Positivity is not something I have lots of, so when I do feel in the higher levels of the mood spectrum, I feel I should share it.  Mostly to show that I am capable on things other than just moaning a lot. So I feel that my odd positive days, should be embraced to the full, because it’s only fair. I mean, I seem to go on and on about my bad days, so good days should be the same. Right?

I have spent the last few days catching up on Vlogs,  Blogs and various other titbits I keep myself amused online. I have not been online as consistently as I usually am, and that leads to me falling behind on things. *facepalm* But being a dedicated ‘Internet-er’, I dedicate hours of my time getting caught up on things. And besides, hanging around on YouTube all day, is a lot more appealing than housework.  Not that tidying up is unappealing, I just would rather do anything else. *shrugs* Hey, at least I’m not kidding myself.

An update on my C.V. ? Ummm….I have all the gritty details done. I have all my qualifications and work experience typed up, just need to make it seem a little more appealing. It does look a little blah. I want to make it seem a little more creative and things. It would be nice to be able to have something that could represent my personality as well as all the boring facts. But, that just means I have to do more work on it than I actually thought. Which is a pain, but I plan to sit in on Saturday and blitz through it all. And have it ready to email off on Sunday.

 

Big wheels keep on rollin’…

Aye, so there’s been no updates, due to crap internet, and crap me, being too busy to 😛

Its approaching 1am and I am doing college work. Shocked? So am I.

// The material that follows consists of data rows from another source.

-- ==== Sys2Proof/Machine/Idle.lean ====
section
/-! DEFINITION. Machine/Idle.lean: NOP and the unassigned opcodes (spec/43_instructions.md R119, R130). Unassigned row `k`
has opcode `k`, or 15 where HLT has taken `k` (log 3); the word in IR is the only thing that depends on it. -/

namespace Sys2Proof.Machine

/-- NOP (R119): the fetch only. -/
def execNop (x : Nibble) (s : State) : Host.Outcome State Fault Refusal :=
  cycle (.nop x) State.endCycle s

/-- Unassigned row 10 (R130): executes as NOP under the reference firmware. -/
def execUnassigned10 (x : Nibble) (s : State) : Host.Outcome State Fault Refusal :=
  cycle (.unassigned10 x) State.endCycle s

/-- Unassigned row 11 (R130): executes as NOP under the reference firmware. -/
def execUnassigned11 (x : Nibble) (s : State) : Host.Outcome State Fault Refusal :=
  cycle (.unassigned11 x) State.endCycle s

/-- Unassigned row 12 (R130): executes as NOP under the reference firmware. -/
def execUnassigned12 (x : Nibble) (s : State) : Host.Outcome State Fault Refusal :=
  cycle (.unassigned12 x) State.endCycle s

/-- Unassigned row 13 (R130): executes as NOP under the reference firmware. -/
def execUnassigned13 (x : Nibble) (s : State) : Host.Outcome State Fault Refusal :=
  cycle (.unassigned13 x) State.endCycle s

/-- Unassigned row 14 (R130): executes as NOP under the reference firmware. -/
def execUnassigned14 (x : Nibble) (s : State) : Host.Outcome State Fault Refusal :=
  cycle (.unassigned14 x) State.endCycle s

end Sys2Proof.Machine
end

But seriously, I am seriously close to just bombing this course because I haven’t been bothered by anything the last few weeks. Which has just lead to me being a very stressed out Sue. *sigh* I do this every year. 😦 I wish I had more brainpower sometimes. It would be handy, for when I decide to go and watch videos rather than do college work. *She says as she blogs away*

I am an obsessive person, so things such as vlogging and blogging got in the way of me doing actual work. *sigh* But, again, I can’t blame anyone but myself. I either work slowly, or I stress myself out to the point, I just stare at the PC, completely devoid of emotion. 😦 It’s no good, like.

Anywho gonna put on SLC Punk, and do work when that is on. I have stuff to print out, and scanning to do. And stress lines to deepen across my forehead.  Wish me luck.

Total Crabbit

Everything about me today, just screams out ‘leave me alone’. I mean my mohawk, Dr Martins and chains just scream out niceness. I’m just in a really bad mood. I couldn’t sleep last night, and think I eventually got some sleep around 5am. I need to get up at 7, but because I hadn’t had much sleep, I slept straight through my alarm, and woke up at 9.10. I started at 9. So I got up, got ready and went for the bus. Found out that some bill I forgot about came out my bank and I am left with £15 till the end of the month. So no happy.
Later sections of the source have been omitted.